It is hard to tell for certain from your photo, but it looks like you have pulled it down too far in the back to me as well, just like in cheap army movies. It's a common mistake.


----------



## CANADIAN F0RCES (8 Jul 2009)

Again, my question was in relation whether those metal grommets were alowed to be seen. But this has been answered so you can close this post as I have no further questions on this matter and if you (army.ca staff) deems it so. =)


----------



## Eye In The Sky (8 Jul 2009)

CANADIAN F0RCES said:
			
		

> I have been in for a week. Seeing others with it on and crafting your own are 2 different things.
> Now, had your ignorant ass read my post in it's entirty, you would know it was this,
> 
> My question was not geared so much towards, "how to make it" rather, if it was alright having the 2 holes on the right side showing or if you are to fold it further down so as not to see them.
> ...



Because I am in the right mood, and you asked for it...I'll respond to your post.

First off, I took time out of my day to pull up the actual DRESS REGULATIONS, find the right part, copy it and post it for you.  Answer your post respectfully in the first place?  I posted the fucking dress regulations.  I could have ignored your question like most other members here would have, or simply said "search".

Belittle you?  I saw your first post for what it was;  some 18 year old with his "i got my gear!!' hard-on, having to put a picture up and *demand* to have an answer now.  See your quote below f**kstick.



			
				CANADIAN F0RCES said:
			
		

> ok so I just recieved my gear(minus my boots and small pack).
> from what I know from my brothers(he is in kingston so he can't help and I am not working today so no smart comments about asking at my armouries, I simply want to do it now!)



I chose to ignore your (perceived by your post) attitude and post the quote from the dress regs, as a starting point for you.  Before the Mods (rightfully so) told you to search, and other forum members told you to loose the "answer me now!" attitude.

My *arrogant ass* started putting mouthy little punks like you thru the training system sometime around 1993 after I had 3 years in and did my course to qualify as an Instructor.  What were you doing in 1993?  Kindergarten or something??

Lad, if you think my post was "belittling", I think you are in for some hard times ahead as a *potential* soldier.  I say potential because well...as you said, you don't even have a pair of f**king 'army boots' yet.

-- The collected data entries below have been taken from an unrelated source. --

-- ==== Sys2Proof/Tests/Slice0.lean ====
section
/-! SUPPORT. Tests: ill-formed commands are refused, worked examples of the spec, and for every statement with hypotheses a state and operands that
meet them. -/

namespace Sys2Proof.Tests

open Sys2Proof.Machine

-- One theorem after another: a thread for each would need more memory than the check allows.
set_option Elab.async false

/-! ### Small states -/

/-- The block that has booted, changed. -/
def up (f : Dev → Dev) : State := { State.reset with dev := f { State.reset.dev with boot := { State.reset.dev.boot with step := none } } }

/-- The block after a command (as before where the command gives no next state). -/
def after (c : Instr) (s : State) : Dev :=
  match exec c s with
  | .next t => t.dev
  | _ => s.dev

/-- The block in RUN. -/
def run (f : Dev → Dev) : State := up fun d => f (d.wr R.PWR_STATE 0x400000001)

/-- The words `ws` in instruction memory from `pc` on. -/
def load (pc : Nat) (ws : List Word) (d : Dev) : Dev :=
  ws.zipIdx.foldl (fun (d : Dev) x => d.wr (R.SEQ_IMEM (pc + x.2)) x.1) d

/-- Thread 0 with the context `h` runs at `pc`, where `ws` stands; the line period begins at tick 0. -/
def runs (h : Thread) (pc : Nat) (ws : List Word) (f : Dev → Dev := id) : State := run fun d =>
  load pc ws (({ f d with seq := { (f d).seq with lpStart := some 0, lpNext := some 4000 } }).setTh 0 { h with st := .running, pc := pc })

/-- The first word of `i` is what thread 0 fetches at tick 0 of the state, and all of `i` lies inside instruction memory. -/
abbrev Runs (s : State) (i : Tq) : Prop := Issues s.dev 0 0 i ∧ Inside (s.dev.th 0) i

/-! ### Well-formed commands -/

theorem test_wf_boot_sends_no_write :
    (Instr.controlSpaceWrite .boot 0 0).wf = false ∧ (Instr.controlSpaceWrite .host 0 0).wf = true := by decide

theorem test_wf_row_width : (RowInput.mk [] [] [] []).wf = false ∧
    (RowInput.mk (List.replicate 14336 0) (List.replicate 48 0) (List.replicate 48 0) []).wf = true := by decide +kernel

theorem test_wf_message_length : (Instr.messageReceived 0 0 0 [] false true).wf = false ∧ (Instr.messageReceived 0 0 0 [1] false true).wf = true ∧
    (Instr.messageReceived 0 0 0 (List.replicate 17 1) false true).wf = false := by decide

theorem test_wf_host_frames : (Instr.cread ⟨3, false, 0, [0, 0, 0, 0], []⟩ true).wf = false ∧
    (Instr.cread ⟨2, false, 1, [0, 0, 0, 0], []⟩ true).wf = false ∧ (Instr.cread ⟨2, false, 0, [0, 0, 0, 0, 0], []⟩ true).wf = false ∧
    (Instr.cwrite ⟨2, false, 0, [0], [1]⟩ 0).wf = false ∧ (Instr.cread ⟨2, false, 0, [0, 0, 0, 0], []⟩ true).wf = true ∧
    (Instr.cwrite ⟨2, true, 1, [0, 0, 0, 0], [1]⟩ 1).wf = true ∧ (Instr.portReset ⟨0, false, 0, [0], []⟩).wf = false ∧
    (Instr.portReset ⟨0, false, 0, [], []⟩).wf = true ∧ (Instr.lockCommand ⟨0, false, 0, [1], [2]⟩).wf = false := by decide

But what do I know.  Hey, how about this.  Go to Petawawa, or Valcariter, Edmonton...Gagetown..you get the picture.  Find some soldier (try for one with a maroon beret, lets say) with the flap down farther than you think is "fukn-kool" and tell him how stupid he looks.

WTF is an entirty?  Mr Bobbit has a functioning spell check function on this site.  I suggest you use it.  Your grammar, spelling and punctuation are lacking.  It should be "you're a sad man", not "your a sad man".

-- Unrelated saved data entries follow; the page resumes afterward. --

-- ==== Sys2Proof/Machine/Pool.lean ====
section
/-! DEFINITION. The Parallel Dispatcher (spec/44_dispatcher.md): the queue, the workers' moves in any
interleaving, and the join. -/

namespace Sys2Proof.Machine

/-- The transform of chunk `k` (R233). -/
abbrev ChunkTransform := Nat → List Byte → List Byte

/-- A worker's move (R234). -/
inductive PoolMove where
  | take (t : Nat)
  | finish (t k : Nat)
  deriving DecidableEq, Repr

/-- "When dispatching starts: QNEXT <- 0, QDONE <- 0, every worker idle" (R234). -/
def Dispatcher.start (threads nchunk : Nat) : Dispatcher :=
  { nchunk := nchunk
    qnext := 0
    qdone := 0
    workers := List.replicate threads none
    slots := List.replicate nchunk [] }

/-- The moves of workers `t`, `t + 1`, ...: one that holds a chunk can finish it, an idle one can
take the next chunk while there is one (R234). -/
def enabledFrom (qnext nchunk : Nat) : Nat → List (Option Nat) → List PoolMove
  | _, [] => []
  | t, w :: ws =>
    match w with
    | some k => .finish t k :: enabledFrom qnext nchunk (t + 1) ws
    | none =>
      if qnext < nchunk then .take t :: enabledFrom qnext nchunk (t + 1) ws
      else enabledFrom qnext nchunk (t + 1) ws

/-- The moves that are possible now. -/
def Dispatcher.enabled (d : Dispatcher) : List PoolMove := enabledFrom d.qnext d.nchunk 0 d.workers

/-- The effect of a move: `src` are the chunks, `X` the transform (R234, R235). -/
def Dispatcher.move (X : ChunkTransform) (src : List (List Byte)) (d : Dispatcher) (mv : PoolMove) :
    Dispatcher :=
  match mv with
  | .take t => { d with workers := d.workers.set t (some d.qnext), qnext := d.qnext + 1 }
  | .finish t k =>
    { d with
      workers := d.workers.set t none
      slots := d.slots.set k (X k (src.getD k []))
      qdone := d.qdone + 1 }

/-- `n` moves, each chosen among those that are possible by a free value; it stops when none is
(R234, R236). -/
def Dispatcher.run (X : ChunkTransform) (src : List (List Byte)) (choice : Nat → Nat) :
    Nat → Nat → Dispatcher → Dispatcher
  | 0, _, d => d
  | n + 1, c, d =>
    match d.enabled[choice c % d.enabled.length]? with
    | none => d
    | some mv => Dispatcher.run X src choice n (c + 1) (d.move X src mv)

/-- The dispatched path: start, let the workers move until every chunk is taken and finished (two
moves a chunk), join, and reassemble the slots in order (R232, R236). -/
def State.runDispatched (X : ChunkTransform) (src : List (List Byte)) (s : State) :
    List Byte × State :=
  let d := Dispatcher.run X src Config.poolChoice (2 * src.length) s.ext.poolCursor
    (Dispatcher.start s.regs.threads.toNat src.length)
  (d.slots.flatten,
    { s with
      disp := some d
      ext := { s.ext with poolCursor := s.ext.poolCursor + 2 * src.length } })

/-- The per-chunk transform of CTR: the counter is the chunk's index (R233). -/
def ctrChunk (E : List Byte → List Byte) (nonce : List Byte) : ChunkTransform := fun k c =>
  xorBytes c (firstBytes (E (counterBlock nonce (BitVec.ofNat 64 k))) c.length)

end Sys2Proof.Machine
end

Final point from me;  you don't *craft* a beret, you *form* it.  Wait.  Did I say that too harshly for your sensitivities?


----------



## OldSolduer (8 Jul 2009)

Canadian Forces:

We can be very blunt.....and I'm understating that. Get used to it. We don't need to explain our actions or coddle every teenager that wants to be in the CF.

Conratulations on joining, you will find it a very rewarding career, I'm sure.


----------



## armyvern (8 Jul 2009)

Eye In The Sky said:
			
		

> First off, I took time out of my day to pull up the actual DRESS REGULATIONS, find the right part, copy it and post it for you.  Answer your post respectfully in the first place?  I posted the fucking dress regulations.  I could have ignored your question like most other members here would have, or simply said "search".

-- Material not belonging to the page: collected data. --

-- ==== Sys2Proof/Laws/Encoding.lean ====
section
/-! SUPPORT. The bits of a command word of each format, and the fields read back from it. -/

namespace Sys2Proof

/-! ## Bits -/

theorem getLsbD_wordZ (op : Byte) (i : Nat) :
    (wordZ op).getLsbD i =
      if i < 24 then false else op.getLsbD (i - 24) := by
  unfold wordZ
  erw [BitVec.getLsbD_append]
  simp only [BitVec.getLsbD_zero]

theorem getLsbD_wordF2 (op a b : Byte) (i : Nat) :
    (wordF2 op a b).getLsbD i =
      if i < 8 then a.getLsbD i else if i < 16 then b.getLsbD (i - 8) else
      if i < 24 then false else op.getLsbD (i - 24) := by
  unfold wordF2
  erw [BitVec.getLsbD_append, BitVec.getLsbD_append, BitVec.getLsbD_append]
  simp only [BitVec.getLsbD_zero]
  split_ifs <;> first | rfl | omega

theorem getLsbD_wordF1 (op a : Byte) (i : Nat) :
    (wordF1 op a).getLsbD i =
      if i < 8 then a.getLsbD i else if i < 24 then false else op.getLsbD (i - 24) := by
  unfold wordF1
  erw [BitVec.getLsbD_append, BitVec.getLsbD_append]
  simp only [BitVec.getLsbD_zero]
  split_ifs <;> first | rfl | omega

theorem getLsbD_wordFP (op a : Byte) (n : Nat) (i : Nat) :
    (wordFP op a n).getLsbD i =
      if i < 8 then a.getLsbD i else if i < 24 then (BitVec.ofNat 16 n).getLsbD (i - 8) else
      op.getLsbD (i - 24) := by
  unfold wordFP
  erw [BitVec.getLsbD_append, BitVec.getLsbD_append]
  split_ifs <;> first | rfl | omega

theorem getLsbD_wordMP (op : Byte) (par : Bool) (pad : Scheme) (i : Nat) :
    (wordMP op par pad).getLsbD i =
      if i < 2 then (schemeCode pad).getLsbD i else if i < 8 then false else if i < 9 then par else
      if i < 24 then false else op.getLsbD (i - 24) := by
  unfold wordMP
  erw [BitVec.getLsbD_append, BitVec.getLsbD_append, BitVec.getLsbD_append, BitVec.getLsbD_append]
  simp only [BitVec.getLsbD_zero, BitVec.getLsbD_ofBool]
  split_ifs <;> first | rfl | omega | (simp; omega)

theorem getLsbD_wordMU (op : Byte) (par : Bool) (i : Nat) :
    (wordMU op par).getLsbD i =
      if i < 8 then false else if i < 9 then par else if i < 24 then false else
      op.getLsbD (i - 24) := by
  unfold wordMU
  erw [BitVec.getLsbD_append, BitVec.getLsbD_append, BitVec.getLsbD_append]
  simp only [BitVec.getLsbD_zero, BitVec.getLsbD_ofBool]
  split_ifs <;> first | rfl | omega | (simp; omega)

theorem getLsbD_wordM7 (op : Byte) (low : BitVec 24) (i : Nat) :
    (wordM7 op low).getLsbD i =
      if i < 24 then low.getLsbD i else op.getLsbD (i - 24) := by
  unfold wordM7
  erw [BitVec.getLsbD_append]

/-! ## Fields -/

@[simp] theorem fieldOp_wordZ (op : Byte) :
    fieldOp (wordZ op) = op := by
  ext i hi
  rw [fieldOp, BitVec.getElem_extractLsb', getLsbD_wordZ, ← BitVec.getLsbD_eq_getElem]
  split_ifs <;> first | omega | (congr 1; omega)

@[simp] theorem fieldOp_wordF2 (op a b : Byte) :
    fieldOp (wordF2 op a b) = op := by
  ext i hi
  rw [fieldOp, BitVec.getElem_extractLsb', getLsbD_wordF2, ← BitVec.getLsbD_eq_getElem]
  split_ifs <;> first | omega | (congr 1; omega)

@[simp] theorem fieldA_wordF2 (op a b : Byte) :
    fieldA (wordF2 op a b) = a := by
  ext i hi
  rw [fieldA, BitVec.getElem_extractLsb', getLsbD_wordF2, ← BitVec.getLsbD_eq_getElem]
  split_ifs <;> first | omega | (congr 1; omega)

@[simp] theorem fieldB_wordF2 (op a b : Byte) :
    fieldB (wordF2 op a b) = b := by
  ext i hi
  rw [fieldB, BitVec.getElem_extractLsb', getLsbD_wordF2, ← BitVec.getLsbD_eq_getElem]
  split_ifs <;> first | omega | (congr 1; omega)

@[simp] theorem fieldOp_wordF1 (op a : Byte) :
    fieldOp (wordF1 op a) = op := by
  ext i hi
  rw [fieldOp, BitVec.getElem_extractLsb', getLsbD_wordF1, ← BitVec.getLsbD_eq_getElem]
  split_ifs <;> first | omega | (congr 1; omega)

@[simp] theorem fieldA_wordF1 (op a : Byte) :
    fieldA (wordF1 op a) = a := by
  ext i hi
  rw [fieldA, BitVec.getElem_extractLsb', getLsbD_wordF1, ← BitVec.getLsbD_eq_getElem]
  split_ifs <;> first | omega | (congr 1; omega)

@[simp] theorem fieldOp_wordFP (op a : Byte) (n : Nat) :
    fieldOp (wordFP op a n) = op := by
  ext i hi
  rw [fieldOp, BitVec.getElem_extractLsb', getLsbD_wordFP, ← BitVec.getLsbD_eq_getElem]
  split_ifs <;> first | omega | (congr 1; omega)

@[simp] theorem fieldA_wordFP (op a : Byte) (n : Nat) :
    fieldA (wordFP op a n) = a := by
  ext i hi
  rw [fieldA, BitVec.getElem_extractLsb', getLsbD_wordFP, ← BitVec.getLsbD_eq_getElem]
  split_ifs <;> first | omega | (congr 1; omega)

@[simp] theorem fieldN_wordFP (op a : Byte) (n : Nat) :
    fieldN (wordFP op a n) = n % 2 ^ 16 := by
  have h : (wordFP op a n).extractLsb' 8 16 = BitVec.ofNat 16 n := by
    ext i hi
    rw [BitVec.getElem_extractLsb', getLsbD_wordFP, ← BitVec.getLsbD_eq_getElem]
    split_ifs <;> first | omega | (congr 1; omega)
  rw [fieldN, h, BitVec.toNat_ofNat]

@[simp] theorem fieldOp_wordMP (op : Byte) (par : Bool) (pad : Scheme) :
    fieldOp (wordMP op par pad) = op := by
  ext i hi
  rw [fieldOp, BitVec.getElem_extractLsb', getLsbD_wordMP, ← BitVec.getLsbD_eq_getElem]
  split_ifs <;> first | omega | (congr 1; omega)

@[simp] theorem fieldPar_wordMP (op : Byte) (par : Bool) (pad : Scheme) :
    fieldPar (wordMP op par pad) = par := by
  rw [fieldPar, getLsbD_wordMP]
  rfl

@[simp] theorem fieldPad_wordMP (op : Byte) (par : Bool) (pad : Scheme) :
    fieldPad (wordMP op par pad) = pad := by
  have h : (wordMP op par pad).extractLsb' 0 2 = schemeCode pad := by
    ext i hi
    rw [BitVec.getElem_extractLsb', getLsbD_wordMP, ← BitVec.getLsbD_eq_getElem]
    split_ifs <;> first | omega | (congr 1; omega)
  rw [fieldPad, h]
  cases pad <;> rfl

@[simp] theorem fieldOp_wordMU (op : Byte) (par : Bool) :
    fieldOp (wordMU op par) = op := by
  ext i hi
  rw [fieldOp, BitVec.getElem_extractLsb', getLsbD_wordMU, ← BitVec.getLsbD_eq_getElem]
  split_ifs <;> first | omega | (congr 1; omega)

@[simp] theorem fieldPar_wordMU (op : Byte) (par : Bool) :
    fieldPar (wordMU op par) = par := by
  rw [fieldPar, getLsbD_wordMU]
  rfl

@[simp] theorem fieldOp_wordM7 (op : Byte) (low : BitVec 24) :
    fieldOp (wordM7 op low) = op := by
  ext i hi
  rw [fieldOp, BitVec.getElem_extractLsb', getLsbD_wordM7, ← BitVec.getLsbD_eq_getElem]
  split_ifs <;> first | omega | (congr 1; omega)

@[simp] theorem fieldLow_wordM7 (op : Byte) (low : BitVec 24) :
    fieldLow (wordM7 op low) = low := by
  ext i hi
  rw [fieldLow, BitVec.getElem_extractLsb', getLsbD_wordM7, ← BitVec.getLsbD_eq_getElem]
  split_ifs <;> first | omega | (congr 1; omega)

/-! ## The must-be-zero bits are zero -/

@[simp] theorem wordZ_and_zeroBitsZ (op : Byte) :
    wordZ op &&& zeroBitsZ = 0 := by
  refine BitVec.eq_of_getLsbD_eq fun i hi => ?_
  rw [BitVec.getLsbD_and, getLsbD_wordZ]
  interval_cases i <;> simp [zeroBitsZ]

@[simp] theorem wordF2_and_zeroBitsF2 (op a b : Byte) :
    wordF2 op a b &&& zeroBitsF2 = 0 := by
  refine BitVec.eq_of_getLsbD_eq fun i hi => ?_
  rw [BitVec.getLsbD_and, getLsbD_wordF2]
  interval_cases i <;> simp [zeroBitsF2]

@[simp] theorem wordF1_and_zeroBitsF1 (op a : Byte) :
    wordF1 op a &&& zeroBitsF1 = 0 := by
  refine BitVec.eq_of_getLsbD_eq fun i hi => ?_
  rw [BitVec.getLsbD_and, getLsbD_wordF1]
  interval_cases i <;> simp [zeroBitsF1]

@[simp] theorem wordMP_and_zeroBitsMP (op : Byte) (par : Bool) (pad : Scheme) :
    wordMP op par pad &&& zeroBitsMP = 0 := by
  refine BitVec.eq_of_getLsbD_eq fun i hi => ?_
  rw [BitVec.getLsbD_and, getLsbD_wordMP]
  interval_cases i <;> simp [zeroBitsMP]

@[simp] theorem wordMU_and_zeroBitsMU (op : Byte) (par : Bool) :
    wordMU op par &&& zeroBitsMU = 0 := by
  refine BitVec.eq_of_getLsbD_eq fun i hi => ?_
  rw [BitVec.getLsbD_and, getLsbD_wordMU]
  interval_cases i <;> simp [zeroBitsMU]

/-! ## A word is put together again from its fields -/

theorem getLsbD_of_and_zero {w z : Word} (h : w &&& z = 0) (i : Nat) (hz : z.getLsbD i = true) :
    w.getLsbD i = false := by
  have := congrArg (fun v : Word => v.getLsbD i) h
  simpa [hz] using this

theorem schemeCode_fieldPad (w : Word) : schemeCode (fieldPad w) = w.extractLsb' 0 2 := by
  have : ∀ c : BitVec 2, schemeCode (schemeOfCode c) = c := by decide
  exact this _

theorem ofNat_fieldN (w : Word) : BitVec.ofNat 16 (fieldN w) = w.extractLsb' 8 16 := by
  rw [fieldN, BitVec.ofNat_toNat, BitVec.setWidth_eq]

theorem wordZ_fields (w : Word) (h : w &&& zeroBitsZ = 0) :
    wordZ (fieldOp w) = w := by
  refine BitVec.eq_of_getLsbD_eq fun i hi => ?_
  rw [getLsbD_wordZ]
  have hz := getLsbD_of_and_zero h i
  revert hz
  interval_cases i <;> simp [zeroBitsZ, fieldOp]

theorem wordF2_fields (w : Word) (h : w &&& zeroBitsF2 = 0) :
    wordF2 (fieldOp w) (fieldA w) (fieldB w) = w := by
  refine BitVec.eq_of_getLsbD_eq fun i hi => ?_
  rw [getLsbD_wordF2]
  have hz := getLsbD_of_and_zero h i
  revert hz
  interval_cases i <;> simp [zeroBitsF2, fieldOp, fieldA, fieldB]

theorem wordF1_fields (w : Word) (h : w &&& zeroBitsF1 = 0) :
    wordF1 (fieldOp w) (fieldA w) = w := by
  refine BitVec.eq_of_getLsbD_eq fun i hi => ?_
  rw [getLsbD_wordF1]
  have hz := getLsbD_of_and_zero h i
  revert hz
  interval_cases i <;> simp [zeroBitsF1, fieldOp, fieldA]

theorem wordFP_fields (w : Word) :
    wordFP (fieldOp w) (fieldA w) (fieldN w) = w := by
  refine BitVec.eq_of_getLsbD_eq fun i hi => ?_
  rw [getLsbD_wordFP]
  interval_cases i <;> simp [fieldOp, fieldA, ofNat_fieldN]

theorem wordMP_fields (w : Word) (h : w &&& zeroBitsMP = 0) :
    wordMP (fieldOp w) (fieldPar w) (fieldPad w) = w := by
  refine BitVec.eq_of_getLsbD_eq fun i hi => ?_
  rw [getLsbD_wordMP]
  have hz := getLsbD_of_and_zero h i
  revert hz
  interval_cases i <;> simp [zeroBitsMP, fieldOp, fieldPar, schemeCode_fieldPad]

theorem wordMU_fields (w : Word) (h : w &&& zeroBitsMU = 0) :
    wordMU (fieldOp w) (fieldPar w) = w := by
  refine BitVec.eq_of_getLsbD_eq fun i hi => ?_
  rw [getLsbD_wordMU]
  have hz := getLsbD_of_and_zero h i
  revert hz
  interval_cases i <;> simp [zeroBitsMU, fieldOp, fieldPar]

theorem wordM7_fields (w : Word) :
    wordM7 (fieldOp w) (fieldLow w) = w := by
  refine BitVec.eq_of_getLsbD_eq fun i hi => ?_
  rw [getLsbD_wordM7]
  interval_cases i <;> simp [fieldOp, fieldLow]

end Sys2Proof
end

And, to be sure, when I came into the thread I didn't answer his question ...

Precisely because there is no better (or correct) answer than the one you so thoughtfully provided him with from the outset.

Have a great day EITS ... milpoints inbound.


----------



## Eye In The Sky (8 Jul 2009)

AV,

No need for the points, I am just glad to be a *ray of sunshine* in ~Canadian Forces~ life today. 

I still think if he thinks I am "belittling", he is going to be in the hurt-locker on BMQ.  Anyone who knows me knows I am a pussy!


----------



## Franko (8 Jul 2009)

Under breath....[Please say you're not going Armour...please say you're not going Armour]

As EITS and OS already said, you're in for a wake up call. I suggest shutting your gob and setting your ears on recieve only for a while.

As another mod has already pointed out...you've been sorted out for the last time.

One more like that and you're on the ramp.

*The Army.ca Staff*


----------